Trump mise sur un blocus iranien pour booster le pétrole américain

Publié le 12 avril 2026 à 21:47

Trump mise sur la crise en Iran pour booster les exportations américaines, mais le marché mondial du pétrole reste sous tension et loin d’un équilibre durable.

Trump mise sur un blocus iranien pour booster le pétrole américain

Vue de la raffinerie Tesoro à Carson, Californie. Photo par Bob Riha Jr./Getty Images.

 

FOCUS MONDE — ÉTATS-UNIS — Le président Donald Trump associe sa stratégie de blocus contre l’Iran à un argument économique clair. Les pays affectés par les tensions dans le détroit d’Ormuz, notamment la Chine, devraient selon lui se tourner vers les États-Unis pour leurs approvisionnements en pétrole.

L’enjeu est stratégique. La montée en puissance des États-Unis, devenus premier producteur mondial de pétrole et de gaz, ainsi que premier exportateur de gaz naturel liquéfié, constitue aujourd’hui un levier géopolitique que l’administration Trump cherche à exploiter.

Dans une interview sur Fox, le président américain a affirmé que la Chine pouvait rediriger ses navires vers les États-Unis ou le Venezuela. Il a également déclaré sur les réseaux sociaux que des pétroliers vides en provenance de nombreux pays se dirigeaient déjà vers les États-Unis pour charger du pétrole.

Malgré ces déclarations, la réalité du marché reste plus complexe. Les États-Unis figurent déjà parmi les plus grands exportateurs de pétrole au monde, mais leur capacité ne permet pas de compenser les volumes massifs habituellement transitant par le détroit d’Ormuz.

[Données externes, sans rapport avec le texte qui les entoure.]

-- ==== Sys2Proof/Machine/Lanes.lean ====
section
/-! DEFINITION. The functions of the special-function tile over FP32 words: tables (R81, R82), reductions (R83), softmax
(R84), norms (R85), pooling (R87), resize (R88), top-k (R89) and the depthwise lane (R90, R91). They read work memory
through a function of byte addresses. -/

namespace Sys2Proof.Machine

/-! ## Tables -/

def tblBelow (rd : Nat → Word) (lin : Bool) (u : Word) : Word :=
  let m := bitsOf (rd 0x014) 1 2
  if m = 2 then rd 0x008
  else if m = 1 ∧ lin then fadd (rd 0x020) (fmul (rd 0x024) u)
  else rd 0x020

def tblAbove (rd : Nat → Word) (lin : Bool) (u : Word) : Word :=
  let m := bitsOf (rd 0x014) 3 2
  if m = 2 then rd 0x00C
  else if m = 1 ∧ lin then fadd (rd 0x818) (fmul (rd 0x81C) (fsub u (fofInt 255)))
  else fadd (rd 0x818) (rd 0x81C)

def tblAt (rd : Nat → Word) (i : Nat) (f : Word) : Word := fadd (rd (0x020 + 8 * i)) (fmul (rd (0x024 + 8 * i)) f)

/-- R82, before the result is one of FP32 under R36. -/
def tblRaw (rd : Nat → Word) (x : Word) : Word :=
  if isNan x then qnan
  else if !bitOf (rd 0x014) 0 then
    let u := fmul (fsub x (rd 0)) (rd 4)
    if isNan u then qnan
    else if flt u 0 then tblBelow rd true u
    else if fge u (fofInt 256) then tblAbove rd true u
    else
      let i := (ffloor u).toNat
      tblAt rd i (fsub u (fofInt i))
  else if isZero x then rd 0x010
  else if flt x 0 then qnan
  else
    let e : Int := (bitsOf x 23 8 : Int) - 127
    let lo := int8 (bitsOf (rd 0x014) 8 8)
    if e < lo then tblBelow rd false 0
    else if e > lo + 15 then tblAbove rd false (fofInt 256)
    else tblAt rd (((e - lo) * 16).toNat + bitsOf x 19 4) (roundDy false (bitsOf x 0 19) (-19))

/-- R82, R178: TBL computes in FP32, so a constant of the table, too, comes out as a result of R36. -/
def tblEval (rd : Nat → Word) (x : Word) : Word := fcanon (tblRaw rd x)

/-- The 64-bit words of a table, by number, that its evaluation at x reads (R77, R81). -/
def tblWords (rd : Nat → Word) (x : Word) : List Nat :=
  let below : List Nat := if bitsOf (rd 0x014) 1 2 = 2 then [1] else [4]
  let above : List Nat := if bitsOf (rd 0x014) 3 2 = 2 then [1] else [0x103]
  if isNan x then []
  else if !bitOf (rd 0x014) 0 then
    let u := fmul (fsub x (rd 0)) (rd 4)
    [2, 0] ++ (if isNan u then [] else if flt u 0 then below else if fge u (fofInt 256) then above
      else [4 + (ffloor u).toNat])
  else if isZero x ∨ flt x 0 then [2]
  else
    let e : Int := (bitsOf x 23 8 : Int) - 127
    let lo := int8 (bitsOf (rd 0x014) 8 8)
    2 :: (if e < lo then below else if e > lo + 15 then above else [4 + ((e - lo) * 16).toNat + bitsOf x 19 4])

/-! ## Reductions -/

/-- R83: lane-wise sums of 64-lane vectors, starting from the given lanes. -/
def laneSums (start : List Word) (vecs : List (List Word)) : List Word :=
  vecs.foldl (fun acc v => (List.range 64).map fun l => fadd (acc.getD l 0) (v.getD l 0)) start

/-- R83: the six folding steps, w = 32 down to 1; lane 0 is the result. -/
def foldLanes : Nat → List Word → List Word
  | 0, v => v
  | n + 1, v => foldLanes n ((List.range (2 ^ n)).map fun l => fadd (v.getD l 0) (v.getD (l + 2 ^ n) 0))

def foldSum (lanes : List Word) : Word := (foldLanes 6 lanes).getD 0 0

/-- Values of channels in vectors of 64 lanes; lanes beyond the last hold +0. -/
def vectorsOf (xs : List Word) : List (List Word) :=
  (List.range ((xs.length + 63) / 64)).map fun v => (List.range 64).map fun l => xs.getD (64 * v + l) 0

def sumChannels (xs : List Word) : Word := foldSum (laneSums (List.replicate 64 0) (vectorsOf xs))

/-- R84. -/
def softmax (tbl : Word → Word) (xs : List Word) : List Word :=
  let m := xs.foldl fmax fnegInf
  let es := xs.map fun x => tbl (fsub x m)
  let r := fdiv fone (sumChannels es)
  es.map fun e => fmul e r

/-- R85: 1 ÷ sqrt(var + eps). -/
def rsqrtOf (var eps : Word) : Word := fdiv fone (fsqrt (fadd var eps))

def normOut (d rs g b : Word) : Word := fadd (fmul (fmul d rs) g) b

/-- R85, layer norm; `g` and `b` are γ and β by channel. -/
def layerNorm (g b : Nat → Word) (eps : Word) (xs : List Word) : List Word :=
  let invN := fdiv fone (fofInt xs.length)
  let mean := fmul (sumChannels xs) invN
  let ds := xs.map fun x => fsub x mean
  let var := fmul (sumChannels (ds.map fun d => fmul d d)) invN
  let rs := rsqrtOf var eps
  (ds.zipIdx).map fun (d, k) => normOut d rs (g k) (b k)

/-- R85: mean and rs of a group from its folded sums. -/
def groupStats (s1 s2 eps : Word) (n : Nat) : Word × Word :=
  let invN := fdiv fone (fofInt n)
  let mean := fmul s1 invN
  let var := fmax (fsub (fmul s2 invN) (fmul mean mean)) 0
  (mean, rsqrtOf var eps)

/-! ## Geometry (R184) -/

structure Geom where
  inU : Nat
  outU : Nat
  wIn : Nat
  hr : Nat
  kh : Nat
  kw : Nat
  wOut : Nat
  sx : Nat
  dil : Nat
  padLeft : Nat
  hIn : Nat
  y0 : Int
  deriving DecidableEq, Repr

def geomOf (c0 c1 c2 c3 : Word) : Geom :=
  { inU := bitsOf c0 0 16, outU := bitsOf c0 16 16, wIn := bitsOf c1 0 12, hr := bitsOf c1 12 12,
    kh := bitsOf c1 24 3 + 1, kw := bitsOf c1 27 3 + 1, wOut := bitsOf c2 0 12, sx := bitsOf c2 12 2 + 1,
    dil := bitsOf c2 14 1 + 1, padLeft := bitsOf c2 16 3, hIn := bitsOf c2 20 12, y0 := int16 (bitsOf c3 0 16) }

def Geom.ok (g : Geom) : Bool :=
  decide (1 ≤ g.wIn) && decide (1 ≤ g.hr) && decide (g.kh ≤ 7) && decide (g.kw ≤ 7) && decide (1 ≤ g.wOut) &&
    decide (1 ≤ g.hIn)

/-- The cell (row, column) of window position (i, j) of output x, if it is not padded. -/
def Geom.cell (g : Geom) (dil x i j : Nat) : Option (Int × Int) :=
  let yy : Int := g.y0 + i * dil
  let xx : Int := (x * g.sx : Nat) - (g.padLeft : Int) + j * dil
  if xx < 0 ∨ xx ≥ g.wIn ∨ yy < 0 ∨ yy ≥ g.hIn then none else some (yy, xx)

/-- Index of a cell in its line ring. -/
def Geom.ringIndex (g : Geom) (yy xx : Int) : Nat := (yy % g.hr).toNat * g.wIn + xx.toNat

def Geom.window (g : Geom) : List (Nat × Nat) := (List.range g.kh).flatMap fun i => (List.range g.kw).map fun j => (i, j)

/-- R87: the cells of a window that are in range, row by row (none: padded). -/
def Geom.cells (g : Geom) (dil x : Nat) : List (Option (Int × Int)) := g.window.map fun p => g.cell dil x p.1 p.2

/-- R184, R231, code 11: a row of those that a window reads is not resident: two of them share a place of the ring. -/
def Geom.notResident (g : Geom) (rows : List Int) : Option Nat :=
  let hr : Int := g.hr
  let inside := rows.filter fun (y : Int) => decide (0 ≤ y) && decide (y < (g.hIn : Int))
  (inside.find? fun (y : Int) => inside.any fun (z : Int) => z != y && z % hr == y % hr).map fun (y : Int) => (y % hr).toNat

/-- Byte address of lane l of an FP32 cell, and of a code cell's lane. -/
def Geom.fpAddr (g : Geom) (yy xx : Int) (l : Nat) : Nat := (g.inU + g.ringIndex yy xx * 4) * 64 + 4 * l
def Geom.codeAddr (g : Geom) (yy xx : Int) (l : Nat) : Nat := (g.inU + g.ringIndex yy xx) * 64 + l

/-- R87, one lane of maximum pooling; a single cell, too, comes out as a result of R36 (R178). -/
def maxPool (vals : List (Option Word)) : Word :=
  match vals.filterMap id with
  | [] => 0
  | v :: vs => vs.foldl fmax (fcanon v)

/-- R87, one lane of average pooling. The sum starts from +0, as R83 states for channels (DESIGN CHOICE, log 24). -/
def avgPool (padIncl : Bool) (vals : List (Option Word)) : Word :=
  let xs := if padIncl then vals.map fun v => v.getD 0 else vals.filterMap id
  if xs.isEmpty then 0 else fmul (xs.foldl fadd 0) (fdiv fone (fofInt xs.length))

/-- R88: source coordinate of output index d. -/
def srcCoord (d : Int) (rho : Word) : Word := fsub (fmul (fadd (fofInt d) fhalf) rho) fhalf

/-- R88: floor clamped to [0, n − 1]; for a NaN, whose index the spec does not state, a free value. -/
def clampFloor (free : Nat) (s : Word) (n : Nat) : Nat :=
  if isNan s then Config.unstated 88 free % n
  else if flt s 0 then 0
  else if fge s (fofInt n) then n - 1
  else min (ffloor s).toNat (n - 1)

def nearest (free : Nat) (d : Int) (rho : Word) (n : Nat) : Nat := clampFloor free (fadd (srcCoord d rho) fhalf) n

/-- R88: i0, i1 and f of bilinear resize. -/
def bilinear (free : Nat) (d : Int) (rho : Word) (n : Nat) : Nat × Nat × Word :=
  let s := srcCoord d rho
  if flt s 0 then (0, 0, 0)
  else
    let i0 := clampFloor free s n
    (i0, min (i0 + 1) (n - 1), fsub s (fofInt (ffloor s)))

def lerp (a b f : Word) : Word := fadd a (fmul (fsub b a) f)

/-! ## Top-k (R89) -/

/-- a ranks before b: by value, NaN last, equal values by channel; so do two NaNs (DESIGN CHOICE, log 24). -/
def ranksBefore (a b : Word × Nat) : Bool :=
  match (FV.unpack a.1).key, (FV.unpack b.1).key with
  | some x, some y => decide (x > y) || (decide (x = y) && decide (a.2 < b.2))
  | some _, none => true
  | none, some _ => false
  | none, none => decide (a.2 < b.2)

def insertRank (a : Word × Nat) : List (Word × Nat) → List (Word × Nat)
  | [] => [a]
  | b :: r => if ranksBefore a b then a :: b :: r else b :: insertRank a r

def topK (k : Nat) (xs : List Word) : List (Word × Nat) :=
  (xs.zipIdx).foldl (fun acc a => (insertRank a acc).take k) []

end Sys2Proof.Machine
end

En outre, le pétrole brut n’est pas interchangeable. Les raffineries utilisent des types spécifiques de brut, et les États-Unis exportent majoritairement du pétrole léger, ce qui limite sa compatibilité avec certaines installations étrangères.

Les exportations américaines de brut oscillent généralement entre 3,5 et 4,5 millions de barils par jour. Elles ont atteint 3,9 millions de barils par jour en janvier, selon les dernières données fédérales complètes, et environ 4,2 millions début avril selon des estimations hebdomadaires.

Le conflit lié à l’Iran a fortement perturbé les flux énergétiques mondiaux. Environ 20 millions de barils par jour de pétrole et de produits pétroliers, soit près d’un cinquième du commerce mondial, transitent habituellement par le détroit d’Ormuz.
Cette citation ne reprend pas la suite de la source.